» PROBLEM TO WORK ON
Reproduce word for word the lines between those holding "(R140), do not" and "encode (R6). -/", inclusive, and nothing else from the data below.

» TASK INPUT

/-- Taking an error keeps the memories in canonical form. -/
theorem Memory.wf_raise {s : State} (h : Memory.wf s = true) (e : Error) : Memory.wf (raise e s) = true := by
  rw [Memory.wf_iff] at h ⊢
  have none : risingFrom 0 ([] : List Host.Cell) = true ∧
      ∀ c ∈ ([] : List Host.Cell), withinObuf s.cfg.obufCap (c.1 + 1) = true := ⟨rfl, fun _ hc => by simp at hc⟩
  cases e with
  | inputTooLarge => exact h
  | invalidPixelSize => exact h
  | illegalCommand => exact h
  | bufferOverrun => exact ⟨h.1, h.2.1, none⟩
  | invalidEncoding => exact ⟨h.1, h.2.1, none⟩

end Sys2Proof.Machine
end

--

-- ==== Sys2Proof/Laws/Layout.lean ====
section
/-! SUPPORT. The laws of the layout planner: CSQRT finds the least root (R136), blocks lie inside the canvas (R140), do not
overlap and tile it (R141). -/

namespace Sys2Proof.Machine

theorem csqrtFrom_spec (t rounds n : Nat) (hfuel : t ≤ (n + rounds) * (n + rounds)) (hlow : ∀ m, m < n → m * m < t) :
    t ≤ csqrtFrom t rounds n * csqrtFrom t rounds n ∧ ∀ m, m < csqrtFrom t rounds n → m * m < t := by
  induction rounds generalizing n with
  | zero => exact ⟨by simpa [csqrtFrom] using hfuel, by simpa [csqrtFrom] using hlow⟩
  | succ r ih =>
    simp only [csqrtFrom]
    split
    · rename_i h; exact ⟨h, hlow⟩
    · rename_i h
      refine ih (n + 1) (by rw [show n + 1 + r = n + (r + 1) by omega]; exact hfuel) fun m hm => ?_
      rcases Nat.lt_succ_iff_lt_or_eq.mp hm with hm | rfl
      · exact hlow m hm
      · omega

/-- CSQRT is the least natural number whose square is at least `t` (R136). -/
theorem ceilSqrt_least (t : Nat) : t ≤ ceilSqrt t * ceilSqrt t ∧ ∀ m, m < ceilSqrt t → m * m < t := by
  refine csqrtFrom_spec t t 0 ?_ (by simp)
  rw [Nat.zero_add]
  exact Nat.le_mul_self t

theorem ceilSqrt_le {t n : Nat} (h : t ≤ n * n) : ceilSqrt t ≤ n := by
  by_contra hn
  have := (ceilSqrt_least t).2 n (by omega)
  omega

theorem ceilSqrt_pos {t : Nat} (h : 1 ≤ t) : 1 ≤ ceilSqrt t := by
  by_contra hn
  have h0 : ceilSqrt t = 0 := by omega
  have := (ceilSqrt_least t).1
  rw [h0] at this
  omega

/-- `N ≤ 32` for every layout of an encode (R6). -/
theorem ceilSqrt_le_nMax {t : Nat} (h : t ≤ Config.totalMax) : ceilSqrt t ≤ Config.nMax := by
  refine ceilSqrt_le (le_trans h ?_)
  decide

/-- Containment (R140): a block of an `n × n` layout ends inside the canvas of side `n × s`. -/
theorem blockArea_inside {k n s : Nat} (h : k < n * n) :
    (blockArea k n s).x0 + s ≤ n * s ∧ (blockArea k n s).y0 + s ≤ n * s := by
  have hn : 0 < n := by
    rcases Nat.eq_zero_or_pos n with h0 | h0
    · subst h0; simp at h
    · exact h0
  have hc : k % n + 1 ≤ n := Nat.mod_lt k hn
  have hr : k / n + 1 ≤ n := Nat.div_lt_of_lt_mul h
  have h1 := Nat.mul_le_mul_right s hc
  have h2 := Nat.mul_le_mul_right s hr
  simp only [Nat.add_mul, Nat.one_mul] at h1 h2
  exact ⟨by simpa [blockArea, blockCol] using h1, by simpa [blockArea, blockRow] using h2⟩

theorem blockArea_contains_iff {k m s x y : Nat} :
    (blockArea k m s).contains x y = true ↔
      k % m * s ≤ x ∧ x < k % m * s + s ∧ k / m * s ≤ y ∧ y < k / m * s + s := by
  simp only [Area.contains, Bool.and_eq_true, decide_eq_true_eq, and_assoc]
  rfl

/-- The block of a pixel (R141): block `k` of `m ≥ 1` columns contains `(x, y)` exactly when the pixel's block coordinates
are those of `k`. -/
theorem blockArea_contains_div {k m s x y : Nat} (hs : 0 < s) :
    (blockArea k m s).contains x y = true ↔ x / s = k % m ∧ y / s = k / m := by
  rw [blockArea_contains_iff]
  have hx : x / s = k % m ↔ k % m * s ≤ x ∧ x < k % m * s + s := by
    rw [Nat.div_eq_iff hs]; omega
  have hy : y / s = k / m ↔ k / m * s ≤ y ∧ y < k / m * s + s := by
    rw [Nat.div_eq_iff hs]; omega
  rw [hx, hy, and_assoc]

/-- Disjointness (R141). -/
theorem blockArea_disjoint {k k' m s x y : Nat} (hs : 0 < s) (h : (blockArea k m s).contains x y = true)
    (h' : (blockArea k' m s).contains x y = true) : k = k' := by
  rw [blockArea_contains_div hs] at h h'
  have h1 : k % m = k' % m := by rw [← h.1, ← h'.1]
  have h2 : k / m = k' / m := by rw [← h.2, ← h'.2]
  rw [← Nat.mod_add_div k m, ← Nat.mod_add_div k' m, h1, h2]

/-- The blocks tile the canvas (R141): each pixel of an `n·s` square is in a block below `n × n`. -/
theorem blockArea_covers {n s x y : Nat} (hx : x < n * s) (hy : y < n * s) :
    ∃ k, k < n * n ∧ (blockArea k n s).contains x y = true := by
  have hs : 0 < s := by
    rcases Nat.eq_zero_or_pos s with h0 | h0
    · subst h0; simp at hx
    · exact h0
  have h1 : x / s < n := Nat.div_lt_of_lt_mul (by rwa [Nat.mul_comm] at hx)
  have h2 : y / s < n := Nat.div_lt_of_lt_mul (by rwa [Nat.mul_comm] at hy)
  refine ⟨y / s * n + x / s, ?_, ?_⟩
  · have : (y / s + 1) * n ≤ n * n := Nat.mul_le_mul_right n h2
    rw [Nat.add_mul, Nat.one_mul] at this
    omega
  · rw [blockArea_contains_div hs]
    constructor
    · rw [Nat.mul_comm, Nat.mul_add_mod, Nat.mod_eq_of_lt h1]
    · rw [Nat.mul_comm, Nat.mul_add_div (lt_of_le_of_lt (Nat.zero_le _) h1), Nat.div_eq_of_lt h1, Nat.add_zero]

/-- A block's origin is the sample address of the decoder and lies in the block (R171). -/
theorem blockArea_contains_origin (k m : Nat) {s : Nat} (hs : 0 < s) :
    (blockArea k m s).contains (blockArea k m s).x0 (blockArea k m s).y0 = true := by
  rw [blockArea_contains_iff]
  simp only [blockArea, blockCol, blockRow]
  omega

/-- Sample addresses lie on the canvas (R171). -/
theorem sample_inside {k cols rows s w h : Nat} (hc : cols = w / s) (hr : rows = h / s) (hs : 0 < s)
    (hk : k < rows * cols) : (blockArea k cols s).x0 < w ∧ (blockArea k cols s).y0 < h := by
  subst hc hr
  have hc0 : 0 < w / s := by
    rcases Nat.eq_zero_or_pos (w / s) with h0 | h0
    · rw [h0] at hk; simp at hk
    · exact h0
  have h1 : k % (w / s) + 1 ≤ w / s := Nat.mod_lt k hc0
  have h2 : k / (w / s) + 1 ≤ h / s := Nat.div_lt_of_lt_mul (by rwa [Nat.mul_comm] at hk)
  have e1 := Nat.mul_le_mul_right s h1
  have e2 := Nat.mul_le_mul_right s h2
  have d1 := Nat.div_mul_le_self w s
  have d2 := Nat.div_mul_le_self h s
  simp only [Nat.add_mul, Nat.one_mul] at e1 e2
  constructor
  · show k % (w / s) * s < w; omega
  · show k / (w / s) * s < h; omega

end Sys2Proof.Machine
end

* * *

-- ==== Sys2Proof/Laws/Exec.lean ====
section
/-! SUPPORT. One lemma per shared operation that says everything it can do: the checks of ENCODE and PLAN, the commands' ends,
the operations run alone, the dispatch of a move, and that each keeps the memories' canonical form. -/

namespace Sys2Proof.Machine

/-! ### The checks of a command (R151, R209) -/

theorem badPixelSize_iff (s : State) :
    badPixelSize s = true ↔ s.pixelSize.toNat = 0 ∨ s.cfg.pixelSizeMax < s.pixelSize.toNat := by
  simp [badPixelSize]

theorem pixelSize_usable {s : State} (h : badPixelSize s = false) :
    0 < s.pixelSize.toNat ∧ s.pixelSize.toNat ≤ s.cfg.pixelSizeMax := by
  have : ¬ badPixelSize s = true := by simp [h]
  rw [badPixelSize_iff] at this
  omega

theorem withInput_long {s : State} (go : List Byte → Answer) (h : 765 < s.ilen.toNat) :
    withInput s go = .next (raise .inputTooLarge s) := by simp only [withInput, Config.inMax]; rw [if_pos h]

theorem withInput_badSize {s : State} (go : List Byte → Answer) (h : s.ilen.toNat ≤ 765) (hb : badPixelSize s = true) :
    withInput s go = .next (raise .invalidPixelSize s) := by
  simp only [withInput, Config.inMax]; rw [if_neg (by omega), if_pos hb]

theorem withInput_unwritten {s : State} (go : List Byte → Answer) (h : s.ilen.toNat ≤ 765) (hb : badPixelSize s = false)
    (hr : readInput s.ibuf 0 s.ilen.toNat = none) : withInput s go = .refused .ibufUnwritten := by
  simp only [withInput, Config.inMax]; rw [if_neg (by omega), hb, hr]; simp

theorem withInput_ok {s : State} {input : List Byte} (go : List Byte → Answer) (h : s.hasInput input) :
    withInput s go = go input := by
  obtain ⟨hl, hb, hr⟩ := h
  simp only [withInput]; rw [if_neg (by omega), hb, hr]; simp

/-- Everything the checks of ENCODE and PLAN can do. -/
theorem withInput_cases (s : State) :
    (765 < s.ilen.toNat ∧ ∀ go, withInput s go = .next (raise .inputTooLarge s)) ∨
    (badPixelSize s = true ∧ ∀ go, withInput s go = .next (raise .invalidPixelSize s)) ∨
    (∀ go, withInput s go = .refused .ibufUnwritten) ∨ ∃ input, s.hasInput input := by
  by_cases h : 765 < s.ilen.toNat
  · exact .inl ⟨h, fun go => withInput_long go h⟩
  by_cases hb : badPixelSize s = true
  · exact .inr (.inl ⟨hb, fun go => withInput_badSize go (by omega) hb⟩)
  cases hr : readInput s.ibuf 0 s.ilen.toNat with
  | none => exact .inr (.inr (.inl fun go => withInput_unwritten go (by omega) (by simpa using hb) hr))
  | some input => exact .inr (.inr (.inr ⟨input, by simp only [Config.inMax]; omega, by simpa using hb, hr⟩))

» RESPONSE FOR THIS EXERCISE
/-! SUPPORT. The laws of the layout planner: CSQRT finds the least root (R136), blocks lie inside the canvas (R140), do not
overlap and tile it (R141). -/

namespace Sys2Proof.Machine

theorem csqrtFrom_spec (t rounds n : Nat) (hfuel : t ≤ (n + rounds) * (n + rounds)) (hlow : ∀ m, m < n → m * m < t) :
    t ≤ csqrtFrom t rounds n * csqrtFrom t rounds n ∧ ∀ m, m < csqrtFrom t rounds n → m * m < t := by
  induction rounds generalizing n with
  | zero => exact ⟨by simpa [csqrtFrom] using hfuel, by simpa [csqrtFrom] using hlow⟩
  | succ r ih =>
    simp only [csqrtFrom]
    split
    · rename_i h; exact ⟨h, hlow⟩
    · rename_i h
      refine ih (n + 1) (by rw [show n + 1 + r = n + (r + 1) by omega]; exact hfuel) fun m hm => ?_
      rcases Nat.lt_succ_iff_lt_or_eq.mp hm with hm | rfl
      · exact hlow m hm
      · omega

/-- CSQRT is the least natural number whose square is at least `t` (R136). -/
theorem ceilSqrt_least (t : Nat) : t ≤ ceilSqrt t * ceilSqrt t ∧ ∀ m, m < ceilSqrt t → m * m < t := by
  refine csqrtFrom_spec t t 0 ?_ (by simp)
  rw [Nat.zero_add]
  exact Nat.le_mul_self t

theorem ceilSqrt_le {t n : Nat} (h : t ≤ n * n) : ceilSqrt t ≤ n := by
  by_contra hn
  have := (ceilSqrt_least t).2 n (by omega)
  omega

theorem ceilSqrt_pos {t : Nat} (h : 1 ≤ t) : 1 ≤ ceilSqrt t := by
  by_contra hn
  have h0 : ceilSqrt t = 0 := by omega
  have := (ceilSqrt_least t).1
  rw [h0] at this
  omega

/-- `N ≤ 32` for every layout of an encode (R6). -/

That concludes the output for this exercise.